MLA for South Baffin
- In office 1999–2008
- Preceded by: new district
- Succeeded by: Fred Schell

Personal details
- Born: 1965 (age 60–61) Cape Dorset, Eastern Northwest Territories, Canada
- Party: non-partisan consensus government

= Olayuk Akesuk =

Canadian politician

Olayuk Akesuk (born 1965) is a politician from Kinngait, Nunavut, Canada. Akesuk was the Member of the Legislative Assembly (MLA) for the electoral district of South Baffin from 1999 to 2008, having won the seat in the 1999 Nunavut election. He served as the minister of the environment, the minister responsible for the Workers Compensation Board, and the minister responsible for Nunavut housing.

In the first elections held in the newly created territory of Nunavut in 1999, Akesuk defeated Goo Arlooktoo, who had been deputy premier of the Northwest Territories, from which Nunavut had been split off.
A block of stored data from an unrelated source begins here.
/-- The same, in a sub-mode of RUN. -/
def wRun (b : Sub) : State := { wAwn .run with sub := b }

/-- A module in FACTORY_TEST with its factory strap. -/
def wFac : State := { wOn .factoryTest with factory := true }

/-- A packet of port A without a session. -/
def wA : Hdr := ⟨.portA, .port, 0, 0, 0⟩

/-- A packet of the service port. -/
def wS : Hdr := ⟨.service, .port, 0, 0, 0⟩

/-- A module whose lanes run with an adopted configuration image of zeros but for the version. -/
def wSaf : State := { wOn .armed with saf := { SafSt.init with image := some (List.replicate 128 0) } }

/-- An open sheaf of master 8 in handle 0. -/
def wSheaf (x : Nat) : Sheaf := ⟨8, x, 0, [], [], none, 0, none, 0, 0, [], [], 0⟩

/-- A cell's protection and telemetry at reset, and an empty checkpoint. -/
def wP : CellSt := Cell.init.prot

def wT : CellTel := Cell.init.tel

def wCk : CkBody := ⟨.armed, .gf, LenSt.init, [], [], WinSt.init, 0, 0, 0, true, [], [], false, 0, 0⟩

/-- Master 1 to master 2 on channel 31; and the unit 3 of CRC claimed by master 1. -/
def wBind : State := (wOn .armed).rs .mbxBind (fld 0 1 ||| fld 4 2 ||| bitAt 8 true) 31

def wCrc : State := (wOn .armed).rs .crcClaim 0x11 3

/-- Six cells, one in each arm, in the state given, with the capacitor at 20000 units of 0.1 V. -/
def wCells (st : Nat) (s : State) : State :=
  (List.range 6).foldl (fun s i => (((s.rs .celCfg (BitVec.ofNat 32 i) i).setProt i { wP with st := st }).setTel i
    { wT with vcap := 20000 })) s

/-- Everything PRECHARGE asks for. -/
def wPre : State :=
  let s := (((((wCells 2 (wAwn .armed)).rs .winCcell 0x3F800000).rs .filPctrl 1).rs .filNrun 1).rs .timCtrl 8)
  let s := [0, 1, 2, 6, 7].foldl (fun (s : State) k => s.rs .lenInsel 0x100 k) s
  let s := (List.range 6).foldl (fun (s : State) a => s.rs .celOccfg 0 a) s
  (List.range 5).foldl (fun (s : State) k => s.rs .lenBase 0x3F800000 k) { s with variant := .n }

def wPair (m : Mode) : State :=
  { (wAwn m).rs .redCtrl 1 with red := { (wAwn m).red with
      linkUp := true, beat := some ⟨true, false, true, false, false, 2, 0, 0, 0, 0, 0, 0, 0, 0⟩ } }

/-- PRECHARGE with stage 3 and six equal cells; and a beat of side `b`. -/
def wReady : State :=
  let s := wCells 3 (wAwn .precharge)
  let s := (s.rs .lenBase 0x3F800000 4).rs .winReady 0x0100
  { s with win := { s.win with stage := 3, readySince := some 0 } }

def wBeat (b : Nat) : List Byte := leBytes 1 0x11 ++ leBytes 1 b ++ List.replicate 30 0

/-- A BS cell in service whose cycle began at instant 0. -/
def wBs (s : State) : State := (s.rs .celCfg 0x4000 0).setProt 0 { wP with st := 4, bsFrom := some 0 }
This was considered one of the biggest upsets of the election, as many people had expected Arlooktoo to become premier of Nunavut.

On 10 September 2008, Akesuk was appointed Health Minister after Leona Aglukkaq stepped down to run in the 2008 Canadian federal election for the Conservative Party.

Akesuk did not stand for re-election in the 2008 territorial election.